(RAW DATA begins)
-- ==== Sys2Proof/Machine/Settle.lean ====
section
/-! DEFINITION. Records, the settle stage of unit 0x00E, and the delivery of records (chapter 13): R309 to R327. -/

namespace Sys2Proof.Machine

/-! ### Records (R309 to R313) -/

/-- KIND of a record. -/
def Rec.kind (r : Rec) : Nat := leAt r.bytes 0 1
/-- Bits [3:0] of the action word of a record. -/
def Rec.act (r : Rec) : Nat := leAt r.bytes 2 1 % 16
/-- The class of a defect or segment record. -/
def Rec.cls (r : Rec) : Nat := leAt r.bytes 2 1 / 16
/-- The device number in ORIGIN. -/
def Rec.devn (r : Rec) : Nat := leAt r.bytes 4 2 % 1024
/-- The epoch in ORIGIN. -/
def Rec.epoch (r : Rec) : Nat := leAt r.bytes 4 2 / 1024
/-- SEQ of a record. -/
def Rec.seqNo (r : Rec) : Nat := leAt r.bytes 8 4
/-- Whether a record carries LATE. -/
def Rec.late (r : Rec) : Bool := bit (leAt r.bytes 6 1) 7
/-- LATE set on a record (R311). -/
def Rec.setLate (r : Rec) : Rec := { r with bytes := patch r.bytes 6 (toLE 1 (setBit (leAt r.bytes 6 1) 7)) }

/-- A record moved by a distance (R302, R320): only defect and segment records store positions. -/
def Rec.moved (r : Rec) (dist : Int) : Rec :=
  let r2 := { r with mdStart := r.mdStart + dist, mdEnd := r.mdEnd + dist }
  if r.kind = 3 then r2
  else { r2 with bytes := patch r.bytes 16 (toLE 8 (wrapU 64 r2.mdStart) ++ toLE 8 (wrapU 64 r2.mdEnd)) }

/-- ORIGIN with another epoch. -/
def Rec.toEpoch (r : Rec) (ep : Nat) : Rec :=
  { r with bytes := patch r.bytes 4 (toLE 2 (ep * 1024 + r.devn)) }

/-- The epoch of this device's positions (R310): POS_EPOCH of PLACE_INPUT mod 64. -/
def ownEpoch (d : Dev) : Nat := d.gn (0x3508 + placeInput d) 7 % 64

/-- ORIGIN of this device's records (R310). -/
def ownOrigin (d : Dev) : Nat := ownEpoch d * 1024 + devNo d % 1024

/-- The next SEQ (R313), and the device with it counted. -/
def takeSeq (d : Dev) : Nat × Dev :=
  let n := d.settle.seq
  let d1 := { d with settle := { d.settle with seq := if n = 4294967295 then 1 else n + 1 } }
  (n, d1.put 0x3408 1 d1.settle.seq)

/-- Whether a key comes before another (R317): MD_END, CD_FIRST, device number, SEQ mod 2^32. -/
def keyLt (a b : Int × Nat × Nat × Nat) : Bool :=
  if a.1 ≠ b.1 then a.1 < b.1
  else if a.2.1 ≠ b.2.1 then a.2.1 < b.2.1
  else if a.2.2.1 ≠ b.2.2.1 then a.2.2.1 < b.2.2.1
  else 0 < wrapI 32 ((b.2.2.2 : Int) - a.2.2.2)

/-- The key of a record (R317). -/
def Rec.key (r : Rec) : Int × Nat × Nat × Nat := (r.mdEnd, r.cdFirst, r.devn, r.seqNo)

/-- A record put in its place among held records. -/
def holdInsert (r : Rec) : List Rec → List Rec
  | [] => [r]
  | x :: xs => if keyLt r.key x.key then r :: x :: xs else x :: holdInsert r xs

/-! ### Delivery (R322, R323, R325) -/

/-- A delivery that a destination could not take (R322, R327). -/
def deliveryDrop (e : Env) (d : Dev) (dest : Nat) : Dev := d.raise e 0x22D dest

/-- WRITE_PTR of the record ring as it reads: RING_BASE where the ring has been moved (R323). -/
def recNext (d : Dev) : Nat :=
  let base := d.gn 0x3401 1
  let wp := d.gn 0x3401 4
  if base ≤ wp && wp < base + d.gn 0x3401 2 then wp else base

/-- RECORDS_READY where NOTIFY_COUNT is reached (R323). -/
def notifyCount (e : Env) (d : Dev) : Dev :=
  let x := d.settle
  let n := x.notify + 1
  let first := if x.notify = 0 then e.raw else x.notifyAt
  if d.gn 0x3401 6 ≤ n then { (d.raise e 0x22A 0) with settle := { x with notify := 0 } }
  else { d with settle := { x with notify := n, notifyAt := first } }

/-- A record written to the record ring (R323), where there is one. -/
def ringRecord (e : Env) (d : Dev) (b : List Byte) : Dev :=
  let base := d.gn 0x3401 1
  let size := d.gn 0x3401 2
  if size < 65536 || base % 4096 ≠ 0 || size % 4096 ≠ 0 then d
  else
    let wp := recNext d
    if d.gn 0x3401 3 = 1 && !ringFits base size wp (d.gn 0x3401 5) b.length then
      deliveryDrop e (d.incP 0x3408 0x10) 0
    else
      let room := ringRoom base size wp
      let at_ := if room < b.length then base else wp
      let (wp2, d1) := ringWrite d base size wp (fun _ => [0]) b
      let hit (a : Nat) : Bool := (at_ ≤ a && a < at_ + b.length) || (room < b.length && wp ≤ a)
      let x := d1.settle
      let gone := (x.ringRecs.filter hit).length
      let d2 := { d1 with settle := { x with ringRecs := x.ringRecs.filter (fun a => !hit a) ++ [at_] } }
      let d3 := (d2.put 0x3401 4 wp2).add 0x3408 0x0F (if d.gn 0x3401 3 = 0 then gone else 0)
      notifyCount e d3

/-- A record offered to FDP stream `n` (R322, R325). -/
def recStream (e : Env) (d : Dev) (n : Nat) (b : List Byte) : Dev :=
  let i := 0x3402 + n
  let kind := leAt b 0 1
  let pass := d.gb i 1 && bit (d.gn i 2) kind &&
    (!(kind == 1 || kind == 2) || bit (d.gn i 3) (leAt b 2 1 / 16)) &&
    (kind == 4 || d.gb i 4 || !bit (leAt b 6 1) 7)
  if !pass then d
  else
    let (d1, ok) := streamSend d n b
    if ok then d1
    else
      let c := padTo (d1.gB 0x3408 0x11) 16 0
      deliveryDrop e (d1.putB 0x3408 0x11 (patch c (4 * n) (toLE 4 ((leAt c (4 * n) 4 + 1) % 4294967296)))) (1 + n)

/-- The cores' ring and the streams take a record or watermark record, through their queue (R17). -/
def reportOut (e : Env) (d : Dev) (b : List Byte) : Dev :=
  (List.range 4).foldl (fun d n => recStream e d n b) (ringRecord e (qCommit d 0x4B) b)

/-- The queue of released records to the marking engine (R322, R414). -/
def Dev.setMarkQ (d : Dev) (l : List Rec) : Dev := qFill { d with markQ := l } 0x49 l.length

/-- The queue of released records to compression (R322, R414). -/
def Dev.setCropQ (d : Dev) (l : List Rec) : Dev := qFill { d with cropQ := l } 0x4A l.length

/-- A reset of the unit that reads a record queue empties it; what it had not read is lost and counted in DROPS (R413). -/
def recFlush (e : Env) (d : Dev) (q n : Nat) : Dev := if n = 0 then d else qDrop e d q 6 n

/-- A released record delivered (R322). -/
def deliver (e : Env) (d : Dev) (r : Rec) : Dev :=
  let a := r.act
  let d1 := if bit a 0 then reportOut e d r.bytes else d
  let d2 :=
    if bit a 1 && bit (leAt (d1.gB 0x3400 7) (r.devn / 8) 1) (r.devn % 8) then
      if 256 ≤ d1.markQ.length then deliveryDrop e (qDropEvent e (d1.inc 0x3408 0x12) 0x49) 5
      else qCommit (d1.setMarkQ (d1.markQ ++ [r])) 0x49
    else d1
  if bit a 2 then
    if 64 ≤ d2.cropQ.length then deliveryDrop e (qDropEvent e (d2.inc 0x3408 0x13) 0x4A) 6
    else qCommit (d2.setCropQ (d2.cropQ ++ [r])) 0x4A
  else d2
(RAW DATA ends)
AIM OF THE TASK — Transcribe, word for word, the data above from its first line through the line with "def Rec.act (r", and include nothing else.

ANSWER SECTION —
-- ==== Sys2Proof/Machine/Settle.lean ====
section
/-! DEFINITION. Records, the settle stage of unit 0x00E, and the delivery of records (chapter 13): R309 to R327. -/

namespace Sys2Proof.Machine

/-! ### Records (R309 to R313) -/

/-- KIND of a record. -/
def Rec.kind (r : Rec) : Nat := leAt r.bytes 0 1
/-- Bits [3:0] of the action word of a record. -/
def Rec.act (r : Rec) : Nat := leAt r.bytes 2 1 % 16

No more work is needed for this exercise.